To better understand how people choose a home, Hope Harvey, Kelley Fong, Kathryn Edin, and Stefanie DeLuca interviewed 156 parents with young children in metro areas in Ohio and Texas. They interviewed about two-thirds of the parents again one year later, and also accompanied about two dozen residents who moved between interviews on their search for a new home.
Regardless of their financial resources, parents of all racial and ethnic backgrounds expressed similar desires for high-quality homes in safe neighborhoods with strong schools where they could live for many years. However, parents thought about the goals of their searches differently depending on their income level. Higher-income parents’ searches were geared toward finding “forever homes,” and these parents attempted to come as close as possible to achieving their long-term preferences. In contrast, nearly all of the lower-income parents in the study were seeking to rent rather than buy. Because circumstances like eviction often pushed them to relocate, these parents tended to look for a new rental unit that would meet their immediate needs. Thinking of these rented homes as “temporary stops,” lower-income parents deferred their plans to search for homes that better matched their preferences until they were ready to buy a home.

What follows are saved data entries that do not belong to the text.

-- ==== Sys2Proof/Machine/Actions.lean ====
section
/-! DEFINITION. Actions on outputs and units that reactions, mode changes and commands share. -/
namespace Sys2Proof.Machine

/-! Keys of sources, and the beginning of a clear. -/

/-- Die code of a region code (R32, Table 01-2): AO, SADC and NVM are on the M die. -/
def dieOf (region : Nat) : Nat := if region = 1 ∨ region = 6 ∨ region = 9 then 2 else 1

/-- The 32 bits of a source ID (Table 01-7). -/
def srcId (member die region cluster unit : Nat) : Nat := member * 2 ^ 28 + die * 2 ^ 24 + region * 2 ^ 16 + cluster * 2 ^ 8 + unit

/-- The key of one of this side's own sources (R31, R32). -/
def State.key (s : State) (region cluster unit kind : Nat) : Key := { id := srcId s.member (dieOf region) region cluster unit, kind := kind }

/-- A fault kept over the power-down of its region is dropped (R29). -/
def State.unlatch (s : State) (k : Key) : State := { s with faults := { s.faults with latched := s.faults.latched.filter fun x => x.key != k } }

/-- The clear condition of a source holds: it clears at the end of the window that begins now (R319). -/
def State.clearing (s : State) (k : Key) : State :=
  { s with faults := { s.faults with active := s.faults.active.map fun a =>
      if a.key = k ∧ a.clearing = none then { a with clearing := some s.now } else a } }

/-! Tide table in force (R118, R134). -/

def State.bank (s : State) : Bank := nth s.tide.banks s.tide.active {}
def State.variant (s : State) : Variant := nth s.bank.variants s.tide.variant {}
/-- The record of an instance in the variant in force. -/
def State.loopRec (s : State) (lp : Nat) : Option LoopRec := s.variant.recs.find? fun r => r.lp == lp
/-- The instance's entry of the loop section in the active bank. -/
def State.loopParam (s : State) (lp : Nat) : LoopParam := (s.bank.params.find? fun p => p.lp == lp).getD {}

/-! Stages and phases (R141). -/

def State.stageType (s : State) (n : Nat) : Nat := s.objN (0x3000 + 256 * n) 1
def State.stageFirst (s : State) (n : Nat) : Nat := s.objN (0x3000 + 256 * n) 2
def State.stageCount (s : State) (n : Nat) : Nat := s.objN (0x3000 + 256 * n) 3
def State.carrierPeriod (s : State) (n : Nat) : Nat := s.objN (0x3000 + 256 * n) 4

/-- The stage is defined by the image (R141). -/
def State.stageUsed (s : State) (n : Nat) : Bool := decide (n < 8) && s.stageCount n != 0 && s.stageType n != 0xFF

/-- The phases of a stage, in ascending order. -/
def State.stagePhases (s : State) (n : Nat) : List Nat :=
  if s.stageUsed n then (List.range (s.stageCount n)).map (s.stageFirst n + ·) else []

/-- The stage of a phase, if any. -/
def State.stageOf (s : State) (p : Nat) : Option Nat := (List.range 8).find? fun n => (s.stagePhases n).contains p

/-- 0x38nn:02 `PhaseStage`. -/
def State.phaseStage (s : State) (p : Nat) : Nat := (s.stageOf p).getD 0xFF

/-- The stage is started: it reports STARTING, RUNNING or DEGRADED. -/
def State.stageOn (s : State) (n : Nat) : Bool :=
  (s.stage n).state.switches

/-- Instances that serve a stage (R107, Table 04-6). -/
def State.stageInsts (s : State) (n : Nat) : List Nat :=
  (s.variant.recs.filter fun r => !r.noStage && r.stage == n).map (·.lp)

/-- An instance that is stopped: neither released nor running. -/
def Instance.stopped (i : Instance) : Instance := { i with active := false, run := .idle, aborted := false }

/-- Engine cycles in a number of ticks (R103). -/
def State.tickCycles (s : State) (t : Nat) : Nat := if s.variant.derated then t * 9 / 10 else t

/-- The engine cycle that has begun last at a tick, counted from the common start pulse, and the tick at which a cycle begins, rounded up to a
tick (R103, R115). -/
def State.cycleAt (s : State) (t : Nat) : Nat := s.tickCycles (t - s.tide.startPulse)

def State.cycleStart (s : State) (c : Nat) : Nat := s.tide.startPulse + (if s.variant.derated then (c * 10 + 8) / 9 else c)

/-- Engine cycles that an instance's run has taken in the present occupancy interval. -/
def State.ranFor (s : State) (l : Nat) : Nat := s.cycleAt s.now - s.cycleAt (max (s.inst l).startedAt s.tide.occFrom)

Understanding why lower-income parents may be willing to settle for houses that don’t match their long-term preferences is key to reducing a number of social inequalities, like disparities in school and neighborhood quality across income groups. This study shows that parents who decide to relocate before they can afford to purchase a home often turn to rental units that are better than their previous residences, while falling far short of their ideals. As a result, solutions that provide families more time to evaluate their options–like giving evicted residents longer to move–could help lower-income families forced to move on a tight timeline.